Right now, many neighborhoods depend on long food supply chains, aging energy infrastructure, and economic models that extract value rather than circulate it locally. That structure works — until it doesn’t.
The Plug is being built as a prototype to test a different approach: a small, integrated piece of community infrastructure in the form of a sustainable, autonomous grocery store that brings food, energy and technology into alignment at a neighborhood scale.
Why start with a prototype?
Large systems don’t change all at once. They change when smaller models prove what’s possible.
The Plug isn’t meant to be a one-off project or a flashy concept. It’s a working demonstration of how communities can:
- Produce food closer to where it’s consumed
- Generate and store clean energy locally
- Reduce strain on overextended grids
- Support local jobs and local spending
- Stay functional during disruptions — not just outages, but everyday stressors
This first build matters because it establishes proof of coherence — that food, energy, and economic resilience don’t have to compete with one another. When designed together, they reinforce each other.
Infrastructure that serves people first
Too often, infrastructure is invisible until it breaks. We notice it when the lights go out, when shelves are empty, or when costs spike without explanation.
A community-centered infrastructure model flips that relationship. It’s designed to be present, useful, and responsive every day — not just in emergencies.
That means infrastructure that:
- Supports daily life while quietly preparing for volatility
- Keeps essential services accessible
- Circulates resources locally instead of exporting value elsewhere
- Reduces environmental impact without increasing costs for residents
When communities can meet more of their basic needs locally, they gain flexibility. When they gain flexibility, they gain stability. And stability is what allows neighborhoods to plan, invest and grow with intention rather than reaction.
A new category of community Infrastructure
The Plug represents an early step toward what could become a new category of infrastructure — one designed for the realities of the 21st century rather than the assumptions of the 20th.
That category doesn’t replace existing systems overnight. It complements them. It reduces pressure. It creates redundancy where redundancy is healthy. And it does so in a way that can be measured, replicated and improved.
If it works, and that’s the point of building it, it becomes a template other communities can adapt to their own needs, scale and context.
Why this matters now
We’re entering a period where resilience is no longer optional, but neither is affordability. Communities don’t need abstract solutions. They need models that are grounded, functional and financially realistic.
The question isn’t whether change is coming. It’s whether we design it intentionally — or let it happen to us.
This prototype is an attempt to answer that question with action rather than theory.
Not by claiming to solve everything, but by proving that coherent design — where food, energy, economy, and environment are treated as one system — can work at the community level.
If we get that right, the impact extends far beyond one site or one city.

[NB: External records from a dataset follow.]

-- ==== Sys2Proof/Tests/Slice0.lean ====
section
/-! SUPPORT. Slice0: the author's own tests: words decode as the layouts say, ill-formed terms and words are refused, single steps give the spec's values, and a witness for every statement that has hypotheses. -/
namespace Sys2Proof.Tests
set_option Elab.async false
open Sys2Proof.Machine

/-! ## A small machine -/

/-- Operands of a three-operand layout, all v0. -/
def z : Ops := { fmt := .f64, g := none, d := .v 0, a := .v 0, b := .v 0, c := .v 0, pa := .none, pb := .none, pc := .none, imm := 0 }
/-- The same, encoded in 96 bits or with an immediate. -/
def z9 : Ops := { z with fmt := .f96 }
def zi : Ops := { z with fmt := .f128i }
def all : Word := 0xFFFFFFFF
/-- A general group: v4 = 10 + 3l, v6 = 100 + l, v8 a float, v10 and v11 a pair of code addresses of which
lane 5's is misaligned; s3, s4, s8 and s9; p1 = lanes 0 to 15. -/
def g1 : Group := {
  tid := 0, grpid := 1, gname := 0x1234, core := 0, ngen := 64, ncmp := 8, pcs := List.replicate 32 (some 0x100),
  v := [(4, ⟨.affine 10 3, 0, 0⟩), (6, ⟨.general ((List.range 32).map fun l => BitVec.ofNat 32 (100 + l)), 0, 0⟩), (8, ⟨.uniform 0x3F800800, 0, 0⟩),
        (10, ⟨.general ((List.range 32).map fun l => BitVec.ofNat 32 (0x400 + 16 * l + if l = 5 then 2 else 0)), 0, 0⟩)],
  s := [(3, ⟨7, .clean⟩), (4, ⟨0x123456789ABCDEF0, .clean⟩), (8, ⟨0x400, .clean⟩), (9, ⟨0x3FFC, .clean⟩)],
  p := [(1, ⟨0xFFFF, 0, 0⟩)] }
def t1 : Team := { cores := [0], scratch := 65536, tile := 524288 }
/-- A cached translation of the first 2 MiB of VD 0's address space 0 to local HBM at 16 MiB. -/
def e1 : TlbEntry := { die := 0, core := some 0, vd := 0, asid := 0, hgen := 0, ggen := 0, va := 0, size := 0x200000, pa := 0x1000000, gpa := 0, gsize := 0x200000,
                       hsize := 0x200000, home := 0, gperm := 31, hperm := 31, dc := true, fmt := 0, dirty := true, leaf := 0 }
/-- A machine with that group alone, which issues the instruction at 0x100 in the lanes `act`. -/
def st (g : Group) (act : Word := all) : State := {
  State.reset with
  teams := [(0, t1)], groups := [(1, g)], vds := [(0, { st := .active, resident := true })], tlb := [e1]
  iss := { key := 1, pc := 0x100, npc := 0x108, xm := all, act := act, pend := all } }
def s0 : State := st g1
/-- A lane of a vector register, an s register, a predicate, and the PC of a lane, after a step. -/
def lane (r : Out) (d l : Nat) : Option Word := match r with | .next t => some ((t.grp.vreg d).val.lane l) | _ => none
def sval (r : Out) (d : Nat) : Option DWord := match r with | .next t => some (t.grp.sreg d).val | _ => none
def pval (r : Out) (d : Nat) : Option Word := match r with | .next t => some (t.grp.preg d).val | _ => none
def pcOf (r : Out) (l : Nat) : Option DWord := match r with | .next t => t.grp.pcs.getD l none | _ => none
def grpOf (r : Out) (k : Nat := 1) : Option Group := match r with | .next t => mfind t.groups k | _ => none
def got {α : Type} (r : Out) (f : State → α) : Option α := match r with | .next t => some (f t) | _ => none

It becomes a signal that independence can be practical, that resilience can be inclusive and that infrastructure, when designed with people at the center, can once again serve the communities it’s built for.

This is a powerful reminder that food, energy, and economic resilience are deeply interconnected. The Plug stands out because it turns that idea into something practical and community-scaled. Optional dependence, local capacity, and proof through action are exactly what neighborhoods need right now. Excited to see how this prototype becomes a model others can adapt.
So, what does it look like? I would like to see specifics. Living in Clarkston, much of your article resonated with me, but I couldn’t really tell Clarkston citizens about it because I don’t yet have a feel for how it would look.
Year after year my father grew copious amounts of food on his East Point back yard plot. (Ben Hill Rd. area…. near the college.)
Red juicy tomatoes, pole beans (usually Kentucky Wonders), red potatoes, butter beans, okra, yellow summer squash, cantalopes, bell peppers, and greens,…. both turnip and spinach in the fall. There were grape vines (concord) and also figs on carefully tended bushes. For a long while a large backyard pear tree provided a bounty of summertime fruit. (And welcome shade.)
It was surprising what he could coax from that red Georgia dirt. Neighbors and friends would share in the production of that modest suburban plot. I know because I helped him.
Well played and extremely needed- when do you start?